Extract all GO assignments for each gene feature, including all parent terms within the GO DAG, using a script included in Trinotate (not Trinity) like so:
${TRINOTATE_HOME}/util/extract_GO_assignments_from_Trinotate_xls.pl \
--Trinotate_xls trinotate.xls \
-G --include_ancestral_terms \
> go_annotations.txt
The Bioconductor package GOseq can then be used to perform functional enrichment tests, like so:
${TRINITY_HOME}/Analysis/DifferentialExpression/run_GOseq.pl \
--factor_labeling factor_labeling.txt \
--GO_assignments go_annotations.txt \
--lengths gene.lengths.txt
Note, the above script is here in the Trinity software package (not Trinotate).

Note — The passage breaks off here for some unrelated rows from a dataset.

/-- A lookup that misses joins the walk of its page in its slice, or starts one (R369). -/
def startWalk (s : State) (a : VAcc) : State :=
  let i := engSlice s a.eng
  let vpn := a.va / 65536
  let s := tuCount s 1 1
  match s.tu.walks.find? fun w => w.2.active && decide (w.2.slice = i) && decide (w.2.asid = a.asid) && decide (w.2.vpn = vpn) with
  | some (n, w) =>
    if w.waiters.any fun x => decide (x.1 = a.eng) then s
    else { s with tu := { s.tu with walks := tput {} s.tu.walks n { w with waiters := w.waiters ++ [(a.eng, a.need)] } } }
  | none =>
    let n := ((List.range (s.tu.walks.length + 1)).find? fun k => !(tget {} s.tu.walks k).active).getD 0
    let (l, t) := walkFrom s i (tlbMask s a.tenant) a.asid a.va
    let w : Walk := { active := true, slice := i, asid := a.asid, vpn := vpn, level := l, table := t, tenant := a.tenant, comp := a.comp,
                      ctx := a.ctx, waiters := [(a.eng, a.need)] }
    { s with tu := { s.tu with walks := tput {} s.tu.walks n w } }

/-- Region and key of an access through a leaf (R367): those the entry holds, and within a 512 MiB page, which may span several
regions, those of the region that contains the address. -/
def leafRegion (s : State) (a : VAcc) (e : TlbEnt) : Option (Nat × Nat) :=
  if e.kind = 4 then (regionFor s a.comp (entFa e a.va)).map fun x => if x.1 = e.region then (e.region, e.rkey) else (x.1, x.2.rkey)
  else some (e.region, e.rkey)

/-- A leaf met by an access: its address, a RIGHTS fault (R366), or RIGHTS where no region contains the address (R367). -/
def useLeaf (s : State) (a : VAcc) (e : TlbEnt) : State × Tr :=
  if e.rights.testBit a.need then
    match leafRegion s a e with
    | none => (s, .ends 3)
    | some r => (s, .ok (entFa e a.va) r.1 r.2)
  else (raiseFault s a 1 e.rights (if e.kind = 4 then 2 else 3) e.entry, .waits)

/-- The translation of an access: micro-TLB, then the slice's TLBs, then a walk (R369). -/
def translate (s : State) (a : VAcc) : State × Tr :=
  if (asid s a.asid).status.enabled = false then (s, .ends 3)
  else
    let n := engNo s a.eng
    match (tget [] s.tu.micro n).find? (entHits a.asid a.va) with
    | some e =>
      let l := (tget [] s.tu.micro n).erase e
      useLeaf { s with tu := { s.tu with micro := tput [] s.tu.micro n (l ++ [e]) } } a e
    | none =>
      let s := tuCount s 0 1
      let i := engSlice s a.eng
      let m := tlbMask s a.tenant
      match (sliceFind s i m a.asid a.va 3).orElse fun _ => sliceFind s i m a.asid a.va 4 with
      | some e =>
        let s := useTick s
        let l := (sliceEnts s i).map fun x => if x = e then { x with used := s.tu.clock } else x
        useLeaf (microInstall { s with tu := { s.tu with slices := tput [] s.tu.slices i l } } n e) a e
      | none => (startWalk s a, .waits)

/-- A page-table entry breaks a condition of R365 at a level. -/
def pteBad (s : State) (level w : Nat) : Bool :=
  let fa := fldN w 16 44 * 65536
  let leaf := decide (fldN w 1 1 = 1)
  let r := fldN w 2 3
  decide (fldN w 60 4 ≠ 0) || decide (fldN w 5 3 ≠ 0) ||
  (if level = 3 then !leaf
   else if leaf then decide (level = 1) || decide (fa % 2 ^ 29 ≠ 0)
   else decide (r ≠ 0) || decide (faSwitch fa ≠ s.swNum) || decide (fa % 65536 ≠ 0))

/-- What a walk's read came to: the next level, a leaf installed for its waiters, the end of their
accesses with a status, or a fault of each. -/
inductive WalkEnd where
  | goes
  | wake (l : List TrEng)
  | fails (l : List TrEng) (status : Nat)
deriving DecidableEq, Repr

/-- Rights of a leaf as a mask: [2] Atomic, [1] Write, [0] Read. -/
def pteRights (w : Nat) : Nat := fldN w 2 3

/-- A walk ends. -/
def dropWalk (s : State) (n : Nat) : State := { s with tu := { s.tu with walks := tput {} s.tu.walks n {} } }

/-- The access of a waiter of a walk. -/
def waiterAcc (w : Walk) (x : TrEng × Nat) : VAcc :=
  { eng := x.1, asid := w.asid, va := w.vpn * 65536, need := x.2, comp := w.comp, ctx := w.ctx, tenant := w.tenant }

/-- A walk's read has returned a status and an entry (R366–R369, R371, R376). -/
def walkRead (s : State) (n status : Nat) (v : W64) : State × WalkEnd :=
  let w := tget {} s.tu.walks n
  let engs := w.waiters.map (·.1)
  let m := tlbMask s w.tenant
  let va := w.vpn * 65536
  if (asid s w.asid).status.enabled = false then (dropWalk s n, .fails engs 3)
  else if w.poisoned then
    let (l, t) := walkFrom s w.slice m w.asid va
    ({ s with tu := { s.tu with walks := tput {} s.tu.walks n { w with poisoned := false, level := l, table := t } } }, .goes)
  else
    let s := tuCount s 2 1
    let x := v.toNat
    if status ≠ 0 then (dropWalk s n, .fails engs status)
    else if x % 2 = 0 then (w.waiters.foldl (fun s y => raiseFault s (waiterAcc w y) 0 0 w.level (walkFa w)) (dropWalk s n), .goes)
    else if pteBad s w.level x then (w.waiters.foldl (fun s y => raiseFault s (waiterAcc w y) 2 0 w.level (walkFa w)) (dropWalk s n), .goes)
    else
      let fa := fldN x 16 44 * 65536
      if w.level < 3 ∧ fldN x 1 1 = 0 then
        let s := sliceInstall s w.slice m { asid := w.asid, key := va / 2 ^ keyShift w.level, kind := w.level, fa := fa }
        ({ s with tu := { s.tu with walks := tput {} s.tu.walks n { w with level := w.level + 1, table := fa } } }, .goes)
      else
        let kind := if w.level = 2 then 4 else 3
        let at_ := fa + va % 2 ^ keyShift kind
        match regionFor s w.comp at_ with
        | none =>
          let lack := w.waiters.filter fun y => !(pteRights x).testBit y.2
          (lack.foldl (fun s y => raiseFault s (waiterAcc w y) 1 (pteRights x) w.level (walkFa w)) (dropWalk s n),
            .fails ((w.waiters.filter fun y => (pteRights x).testBit y.2).map (·.1)) 3)
        | some (r, y) =>
          let e : TlbEnt := { asid := w.asid, key := va / 2 ^ keyShift kind, kind := kind, fa := fa, rights := pteRights x, region := r, rkey := y.rkey, entry := walkFa w }
          let s := sliceInstall (dropWalk s n) w.slice m e
          (engs.foldl (fun s g => microInstall s (engNo s g) e) s, .wake engs)

/-- A walk is one of the 64 its slice runs (R369). -/
def walkRuns (s : State) (n : Nat) : Bool :=
  let w := tget {} s.tu.walks n
  w.active && decide ((s.tu.walks.filter fun x => x.2.active && decide (x.2.slice = w.slice) && decide (x.1 < n)).length < 64)

/-- Every cached translation of an ASID goes, and its walks under way restart (R376 steps 1 and 2). -/
def dropAsid (s : State) (a : Nat) : State :=
  { s with tu := { s.tu with micro := tmap [] s.tu.micro fun _ l => l.filter fun e => decide (e.asid ≠ a)
                             slices := tmap [] s.tu.slices fun _ l => l.filter fun e => decide (e.asid ≠ a)
                             walks := tmap {} s.tu.walks fun _ w => if w.asid = a then { w with poisoned := true } else w } }

end Sys2Proof.Machine
end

Yes, it can be confusing going between the two.
The 'factor_labeling.txt' file should be of format:
factor (tab) gene_id
where factor is a string describing that subset of genes.
For example:
diff_expressed_cond_X_Y (tab) my_gene_A
diff_expressed_cond_X_Y (tab) my_gene_B
...
diff_cond_W_Z (tab) my_gene_M
diff_cond_W_Z (tab) my_gene_N
...
You can come up with whatever gene subset you want and call it whatever you want. The enrichment tests will be performed separately for each factor defined.
The gene.lengths.txt file has the format
${gene_name} (tab) ${gene_length}
To create a gene lengths file, first create a file containing the transcript lengths:
% ${TRINITY_HOME}/util/misc/fasta_seq_length.pl Trinity.fasta > Trinity.fasta.seq_lens
and then use that file when creating the gene lengths file:
% ${TRINITY_HOME}/util/misc/TPM_weighted_gene_length.py \
--gene_trans_map trinity_out_dir/Trinity.fasta.gene_trans_map \
--trans_lengths Trinity.fasta.seq_lens \
--TPM_matrix isoforms.TMM.EXPR.matrix > Trinity.gene_lengths.txt
See DE analysis for instructions on automatically running GO-Seq on significantly DE features.
Two outputs will be generated for each set of genes tested for functional enrichment, one containing the enriched categories, and another containing the depleted categories (see .enriched and .depleted files). The .enriched file will contain those categories that are found to have enriched representation among that set of genes. Similarly, the .depleted file will contain those functional categories that are depleted (under-represented) among that very same set of target genes.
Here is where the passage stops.